- Born: Maria Virginia Andreescu 21 June 1894 Bucharest, Romania
- Died: 6 May 1962 (aged 67) Bucharest, Romania
- Occupation: architect
- Years active: 1923–1947
- Known for: First Romanian woman to graduate with a degree in architecture First Romanian Architectural Inspector General

= Virginia Andreescu Haret =

Romanian architect

Virginia Andreescu Haret (1894–1962) was a Romanian architect and is credited as the first woman to graduate with a degree in architecture in Romania. She is also the first woman to reach the rank of Romanian Architectural Inspector General.

==Biography==
Maria Virginia Andreescu was born on 21 June 1894 in Bucharest, Romania, and was the niece of the painter Ion Andreescu. Her mother died when she was nine years old and Andreescu took charge at that point for raising her three younger siblings. In 1912, she graduated from high school at the Mihai Viteazul High School. She enrolled in the
Superior School of Architecture and was the first woman to graduate with a degree in architecture in 1919, having earned the highest distinction award "very good". Simultaneously with her studies for a degree in architecture, Andreescu was attending the Academy of Fine Arts, studying under Ipolit Strâmbu. In 1920, Strâmbu organized a showing of 66 of Andreescu's works including drawings, sketches, and watercolors. They were well received and Historical Monuments Commission bought 28 of them for permanent display.

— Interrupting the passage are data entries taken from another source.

-- ==== Sys2Proof/Machine/EngineSteps.lean ====
section
/-! DEFINITION. The engines at work (R272–R291, R359, R370, R379): a command starts, its segments move, its signals follow; winders;
exchange rows; collective instances. -/

namespace Sys2Proof.Machine

/-! ### Commands -/

/-- A command by number. -/
def Dev.cmd? (d : Dev) (id : Nat) : Option Cmd := d.cmds.find? fun c => c.id = id
/-- Replace a command. -/
def Dev.setCmd (d : Dev) (c : Cmd) : Dev := { d with cmds := d.cmds.map fun x => if x.id = c.id then c else x }
/-- The engines of the core's die run: its clocks are not stopped (R391). -/
def Mach.enginesRun (m : Mach) : Bool := (nth m.dev.pwr m.core.die).tripped.isNone

/-- The counted bytes of a segment (Table 12-2). -/
def CmdK.counted (k : CmdK) (seg : Nat) : Nat :=
  match k with
  | .copy _ _ _ _ cnt _ _ => min 4096 (cnt.foldl (· * ·) 1 - 4096 * seg)
  | .gath _ _ _ n _ => n
  | .scat _ _ _ n => n
  | .kvg _ _ _ n _ => n
  | .cmpx _ _ _ _ _ => 256
  | .xchg _ _ ne _ _ _ _ _ => xrowBytes ne
  | .prefh _ _ _ => 65536
  | .migr _ _ _ => 65536
  | _ => 0

/-- The completion signals after the last count-down (R273): an arrival, then the flag; the command is over. -/
def Mach.signal (m : Mach) (c : Cmd) : Mach :=
  let m := m.modD fun d => { d with cmds := d.cmds.filter fun x => x.id ≠ c.id
                                    retryAt := d.retryAt.filter fun e => e.1 ≠ c.id }
  let m := match c.sig.ms with
    | some a => if c.sig.arv then m.msCountV c.owner c.asid a 0 1 else m
    | none => m
  m.flagCmd c
/-- Count bytes down at a command's milestone. -/
def Mach.countCmd (m : Mach) (c : Cmd) (n : Nat) : Mach :=
  match c.sig.ms with | some a => if n = 0 then m else m.msCountV c.owner c.asid a n 0 | none => m
/-- A segment is over: it counts `n` bytes, and the signals follow when it is the last (R273). -/
def Mach.segOver (m : Mach) (id seg n : Nat) : Mach :=
  match m.dev.cmd? id with
  | none => m
  | some c =>
    let c := { c with done := insertNat seg c.done }
    let m := (m.modD fun d => { d.setCmd c with retryAt := d.retryAt.filter fun e => !(e.1 = id && e.2.1 = seg) }).countCmd c n
    if c.kind.segs ≤ c.done.length then m.signal c else m

/-- A translation fault of an engine (R359): the milestone is poisoned with DATA, and the command's first fault is recorded. The
address of a block table entry is carried with bit 63 set. -/
def Mach.xlatee (m : Mach) (id : Nat) (dva : Word) : Mach :=
  match m.dev.cmd? id with
  | none => m
  | some c =>
    let m := m.poisonCmd c 7
    if c.xfault then m
    else m.modD fun d => (d.setCmd { c with xfault := true }).record m.core.die
      { Rec0.plain 1 0x42 with addr := zx dva 63, tid := c.own.tid, asid := c.asid.toNat }

/-- A segment answered retry-later (R153): it is tried again after 1,024 H-cycles of its die, which are 2,048 A-cycles (R16). -/
def Mach.retryLater (m : Mach) (id seg : Nat) (asid : BitVec 16) (dva : Word) : Mach :=
  m.modD fun d => { d.waitPage asid dva with
    retryAt := (d.retryAt.filter fun e => !(e.1 = id && e.2.1 = seg)) ++ [(id, seg, BitVec.ofNat 64 (d.acyc + 2048))] }
/-- A segment waits for its retry. -/
def Dev.retrying (d : Dev) (id seg : Nat) : Bool := d.retryAt.any fun e => e.1 = id && e.2.1 = seg

/-! ### Segments of copies and gathers (R279–R282) -/

/-- The granules into which pieces of a command that have not landed write. -/
def Cmd.remain (c : Cmd) : List Nat :=
  ((List.range c.kind.segs).filter fun k => !c.done.contains k).flatMap fun k => granulesOf (c.left k)
/-- Pieces of a command land, `c` being the command after it: the granules whose last byte they bring become full (R133). -/
def Mach.land (m : Mach) (c : Cmd) (mv : List (MoveSide × MoveSide × Nat)) : Mach :=
  let rest := c.remain
  (m.doMoves c mv).engFull c.own ((granulesOf mv).filter fun g => !rest.contains g)
/-- The pages that moves touch are kept in the translation buffer (R151). -/
def Mach.learnMoves (m : Mach) (c : Cmd) (mv : List (MoveSide × MoveSide × Nat)) : Mach :=
  mv.foldl (fun m x =>
    let side := fun (m : Mach) (y : MoveSide) => match y with
      | .mem a => (pieces a.toNat x.2.2 0x10000).foldl (fun (m : Mach) (p : Nat × Nat) => m.learn c.asid (BitVec.ofNat 64 p.1)) m
      | _ => m
    side (side m x.1) x.2.1) m

/-! ### Compression (R138, R283) -/

/-- A block that compression does not fit into its space takes an overflow entry and leaves a marker; `none` while it waits for an entry. -/
def Mach.overflow (m : Mach) (c : Cmd) (seg : Nat) (raw : List Byte × Bool) : Option Mach :=
  let cl := m.core.cluster
  let used := (nth m.dev.ovf cl).map fun e => e.1
  match (List.range 1024).find? fun i => !used.contains i with
  | none => none
  | some i =>
    let m := m.modD fun d => { d with ovf := setNth d.ovf cl (nth d.ovf cl ++ [(i, raw.1)]) }
    match c.kind with
    | .cmpx _ _ _ _ size => some ((m.putBlock c seg (padTo (marker i) size, raw.2) (c.kind.moves seg)).engStat c.own 8)
    | _ => none
/-- An expansion that has landed frees the overflow entry that its block's marker names. -/
def Mach.freeEntry (m : Mach) (bs : List Byte) : Mach :=
  let cl := m.core.cluster
  if bs.take 32 = List.replicate 32 0xFF then
    m.modD fun d => { d with ovf := setNth d.ovf cl ((nth d.ovf cl).filter fun x => x.1 ≠ leNat ((bs.drop 32).take 4)) }
  else m
/-- A marker that names no live entry is an uncorrectable error that its retry does not clear (R372): the block's granules are poisoned. -/
def Mach.deadMarker (m : Mach) (c : Cmd) (seg co : Nat) : Mach :=
  let n := m.dev.free
  let m := m.modD fun d => { d with free := d.free + 256 }.lasting m.core.die 0 (BitVec.ofNat 64 (m.core.cluster * 2 ^ 32 + co))
  m.putBlock c seg ((List.range 256).map fun k => Config.freeByte (n + k), true) (c.kind.moves seg)
/-- The block of a segment is compressed or expanded, as far as its granules have not landed (R165); `none` while it waits. -/
def Mach.doBlock (m : Mach) (c : Cmd) (seg : Nat) : Option Mach :=
  match c.kind with
  | .cmpx exp _ co _ size =>
    let z := co + size * seg
    let raw := Mem.readN (nth m.dev.csram m.core.cluster) z size
    (match m.cmpBlock c seg with
    | (.ok bs, m) => some (let m := m.putBlock c seg bs (c.left seg); if exp then m.freeEntry raw else m)
    | (.error r, m) => if exp then some (m.deadMarker c seg z) else m.overflow c seg r)
  | _ => none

In 1922, she undertook a study trip of the architecture of the Kingdom of Serbs, Croats and Slovenes and returned with a report, which was published in Fine Arts. Using the money she had gotten from the sale of her works to the Monuments Commission, Andreescu then went to Italy to further her education in Rome. She studied for a year and a half with Professor Gr. Bargelini, also working with archaeologists to understand traditional building methods. The Novecento Italiano movement, which was popular at that time, can be seen as an influence in her later works. After completing her studies in Rome, Andreescu returned to Romania in the second half of 1923 and began working at the Ministry of Technical Education, where she worked until her retirement in 1947. In 1928 she married Spiru I. Haret, (1892-1970), nephew of the engineer and mathematician Spiru C. Haret. The couple had one child, Radu, who became an engineer.

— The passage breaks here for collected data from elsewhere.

-- ==== Sys2Proof/Machine/System.lean ====
section
/-! DEFINITION. System operations (R211, R212). -/

namespace Sys2Proof.Machine

/-- A trigger of `sys` with its operand count. -/
def sysOp (g : Grd) (src : Src) (nops : Nat) (op : Ctx → Issue → Issue) (s : State) : Host.Outcome State Fault Refusal :=
  slot (fun pre b => trigger pre b g src .sys nops op) s
/-- A privileged trigger of `sys` (R179). -/
def privOp (g : Grd) (src : Src) (nops : Nat) (op : Ctx → Issue → Issue) (s : State) : Host.Outcome State Fault Refusal :=
  slot (fun pre b => privileged pre b g (trigger pre b g src .sys nops op)) s

/-- The special register of an id as `rdsr` delivers it, zero-extended (R78, R211, Table 4-4): FMT as operations of this A-cycle use it (R101,
R197), TSCALE as last written. -/
def Mach.special (m : Mach) (id : Nat) : Word :=
  match id with
  | 0xC0 => m.t.fmt
  | 0xC1 => m.t.tscaleReg.setWidth 64
  | 0xC2 => m.t.seed
  | 0xC3 => m.t.nrc.setWidth 64
  | 0xC4 => m.st.mpc
  | 0xC5 => m.t.flags.setWidth 64
  | 0xC6 => m.t.stat.setWidth 64
  | 0xC7 => (m.core.poolb[0]).setWidth 64
  | 0xC8 => (m.core.poolb[1]).setWidth 64
  | 0xC9 => (m.core.poolb[2]).setWidth 64
  | 0xCA => m.core.injAddr
  | _ => m.core.injCtl.setWidth 64

/-- RDSR (R211): the value read in step 1; causes that depend on the id are operation checks of its slot. -/
def execRdsr (g : Grd) (src : Src) (s : State) : Host.Outcome State Fault Refusal :=
  sysOp g src 1 (fun c b =>
    let v := c.v.word
    let n := v.toNat
    if n < 0xC0 || 0xFF < n then b.trapAt c.slot 0x06
    else if 0xCC ≤ n then b.trapWith c.slot 0x01 (fld v 9 0) false 0
    else if 0xCA ≤ n && !c.pre.t.priv then b.trapAt c.slot 0x05
    else b.resultS .sysr 0 (c.pre.special n)) s
/-- PCRD (R211): no operand. -/
def execPcrd (g : Grd) (src : Src) (s : State) : Host.Outcome State Fault Refusal :=
  sysOp g src 0 (fun c b => b.resultS .sysr 0 (bundleAddr c.pre.st.pc c.pre.isSec)) s
/-- BRKP (R211): halts the thread at the boundary after its bundle when a debugger is attached. -/
def execBrkp (g : Grd) (src : Src) (s : State) : Host.Outcome State Fault Refusal :=
  sysOp g src 1 (fun c b => { b with brk := some (c.v.word.setWidth 16) }) s

/-- IVQW (R212, R152): the 32-byte command enters the die's queue of 64. Its milestone address translates at issue; one that does not
is kept without address (R363). The command, like the header that `ctxld` reads, is read at home at issue, and waits for no write-back of the thread that is
still in the outbound queue (DESIGN CHOICE: Table 8-1 gives the operation no event). -/
def execIvqw (g : Grd) (src : Src) (s : State) : Host.Outcome State Fault Refusal :=
  privOp g src 1 (fun c b =>
    let m := c.pre
    let a := c.v.word
    let die := m.core.die
    if 64 ≤ (nth m.dev.ivq die).length then b.stallBy .other
    else if a.toNat % 32 ≠ 0 then b.trapAt c.slot 0x07
    else match m.t.win? a 32 true false with
      | none => b.trapAt c.slot 0x08
      | some dva => match m.xlate m.t.asid dva false m.t.priv with
        | .fault => b.xfault dva
        | .absent => { b with freeze := true, waitFor := [dva] }
        | .ok pa _ _ =>
          if m.dev.stops pa 32 then { b with freeze := true } else
          let b := { b with now := b.now.probeHome pa 32 }
          let w := fun i => BitVec.ofNat 64 (m.dev.num (pa + 8 * i) 8)
          let q : Ivq := ⟨w 0, w 1, w 2, w 3, m.t.ref, m.t.win? (w 2) 16 true true, m.t.asid, false⟩
          b.modD fun d => { d with ivq := setNth d.ivq die (nth d.ivq die ++ [q]) }) s

/-- ERRRD (R212, R374): a word of the die's oldest error record, all ones when none is held; w[8] removes the record. -/
def execErrrd (g : Grd) (src : Src) (s : State) : Host.Outcome State Fault Refusal :=
  privOp g src 1 (fun c b =>
    let w := c.v.word
    let die := c.pre.core.die
    let q := nth c.pre.dev.errs die
    let b := b.resultS .sysr 0 (match q.recs with | [] => BitVec.allOnes 64 | r :: _ => nth r (fld w 2 0))
    if bit w 8 then b.modD fun d => { d with errs := setNth d.errs die { nth d.errs die with recs := q.recs.drop 1 } }
    else b) s

/-- The thread on a place of this core, if any: a paired thread occupies both (R24). -/
def Mach.onPlace (m : Mach) (p : Nat) : Option Thr :=
  let on := fun (t : Thr) => if t.live then some t else none
  if p = 2 * m.core.num then on m.thr0
  else if p = 2 * m.core.num + 1 then (if m.thr0.paired then on m.thr0 else on m.thr1)
  else none

/-- Write a record through a space: where a page of it is not in place the write waits, and what does not translate is not written. -/
def Mach.putRecord (m : Mach) (o : Owner) (asid : BitVec 16) (dva : Word) (bs : List Byte) : Mach :=
  if m.dev.behind o then m.modD fun d => d.putLater o asid (.record dva bs)
  else match m.dev.engRange asid dva bs.length true with
    | .ok ps => if ps.any fun p => m.dev.stops p.1 p.2 then m.modD fun d => d.putLater o asid (.record dva bs)
      else m.modD fun d => d.writeRanges ps bs false
    | .absent a => m.modD fun d => (d.waitPage asid a).putLater o asid (.record dva bs)
    | .fault _ => m

/-- CTXSV (R212): raises the request of the thread on place p; the record and the flag follow its save, or come at once when the
place holds no thread. -/
def execCtxsv (g : Grd) (src : Src) (s : State) : Host.Outcome State Fault Refusal :=
  privOp g src 3 (fun c b =>
    let m := c.pre
    let p := (b.sl .sys 0).toNat
    let r := b.sl .sys 1
    let f : Fin 32 := Fin.ofNat 32 (fld c.v.word 4 0)
    if 575 < p then b.trapAt c.slot 0x06
    else match m.t.win? r 16 false true with
      | none => b.trapAt c.slot 0x08
      | some dva => match m.xlate m.t.asid dva true m.t.priv with
        | .fault => b.xfault dva
        | .absent => { b with freeze := true, waitFor := [dva] }
        | .ok _ _ _ =>
          match m.onPlace p with
          | none =>
            let b := b.setFlags (BitVec.ofNat 32 (2 ^ f.val))
            { b with now := b.now.putRecord none m.t.asid dva (List.replicate 16 0xFF) }
          | some t =>
            let b := { b with now := b.now.modRef t.ref fun t => { t with preq := true } }
            b.modD fun d => { d with ctxWaits := d.ctxWaits ++ [⟨m.t.ref, f, some (m.t.asid, dva), some t.ref, none⟩] }) s

/-- The thread saved at an area of which the device keeps nothing, as its image gives it: it belongs to no launch that the device holds, and has the
kernel, space and priority of the thread that asks for it (DESIGN CHOICE). -/
def Thr.fromArea (t : Thr) (launch : Nat) (area : Word) (h : Img) (now : Nat) : Saved :=
  let f := h.lane 4
  ⟨⟨launch, h.lane 0x38, none⟩, t.asid, area, t.prio, true, t.kern, true, 0, [], now, 0, [], [],
    decide (2 * rset (min 4 (fld f 5 3)) ≤ (t.kern.pool[0]).toNat) && !bit f 1, [], ⟨0, 0, [], [], [], [], ([], [])⟩⟩
/-- CTXLD (R212): queues the thread saved at an area; one whose header has a wrong MAGIC or SAVED = 0 restores nothing and is counted. A header that
does not translate is left to the restore (R357). -/
def execCtxld (g : Grd) (src : Src) (s : State) : Host.Outcome State Fault Refusal :=
  privOp g src 2 (fun c b =>
    let m := c.pre
    let a := b.sl .sys 0
    let f : Fin 32 := Fin.ofNat 32 (fld c.v.word 4 0)
    if a.toNat % 0x10000 ≠ 0 then b.trapAt c.slot 0x07
    else
      let queue := fun (b : Issue) (h : Img) => b.modD fun d =>
        let (x, d) := match d.saved.find? fun x => x.area = a && x.asid = m.t.asid with
          | some x => (x, d)
          | none =>
            let x := m.t.fromArea d.launchNext a h d.acyc
            (x, { d with launchNext := d.launchNext + 1, saved := d.saved ++ [x] })
        { d with saved := d.saved.map fun y =>
          if y.ref = x.ref then { y with auto := true, since := d.acyc, boost := 0, done := y.done ++ [(m.t.ref, f)] } else y }
      match m.coreRange a 256 false with
      | .absent p => { b with freeze := true, waitFor := [p] }
      | .fault _ => queue b #[]
      | .ok ps =>
        if ps.any fun p => m.dev.stops p.1 p.2 then { b with freeze := true } else
        let h : Img := (ps.flatMap fun p => m.dev.bytes p.1 p.2).toArray
        if h.num 0 4 ≠ 0x46580001 || !bit (h.lane 4) 0 then
          (b.setFlags (BitVec.ofNat 32 (2 ^ f.val))).modD fun d => d.count m.core.die 12
        else queue { b with now := ps.foldl (fun (n : Mach) (p : Nat × Nat) => n.probeHome p.1 p.2) b.now } h) s

/-- QSCE (R212): stops placements on a die and raises the request of every thread there; the flag follows when all are saved. -/
def execQsce (g : Grd) (src : Src) (s : State) : Host.Outcome State Fault Refusal :=
  privOp g src 2 (fun c b =>
    let m := c.pre
    let d := (b.sl .sys 0).toNat
    let f : Fin 32 := Fin.ofNat 32 (fld c.v.word 4 0)
    if 3 < d || !bit m.dev.dies d then b.trapAt c.slot 0x06
    else
      let b := b.modD fun x => { x with qstop := x.qstop ||| BitVec.ofNat 4 (2 ^ d) }
      if m.core.die ≠ d then b.setFlags (BitVec.ofNat 32 (2 ^ f.val))
      else
        let ask := fun (t : Thr) => if t.live then { t with preq := true } else t
        let b := { b with now := { b.now with thr0 := ask b.now.thr0, thr1 := ask b.now.thr1 } }
        b.modD fun x => { x with ctxWaits := x.ctxWaits ++ [⟨m.t.ref, f, none, none, some d⟩] }) s

end Sys2Proof.Machine
end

Her most prolific period of building occurred between the World Wars. She built many projects including the Gheorghe Șincai High School (1924-1928), a wing of the Cantemir Vodă National College (1926-1929), the Govora Casino (1928-1929), as well as many private homes monuments and public and private buildings. Her style varies encompassing all of the Romanian architectural styles from classical to modern which were present in the early 20th century. Her own home was built in the Art Deco style, for which she seemed to have a personal preference. After having built some 40 buildings, she received the designation as Romanian Architectural Inspector General, the first woman to have served in this capacity. She represented her country at many conferences and Congresses, including the International Architecture Congresses, in Brussels, Moscow, Paris, and Rome, and she received many awards for her designs. In addition to building, she wrote a history of architecture with Nicolae Ghica-Budești in four volumes, complete with watercolors.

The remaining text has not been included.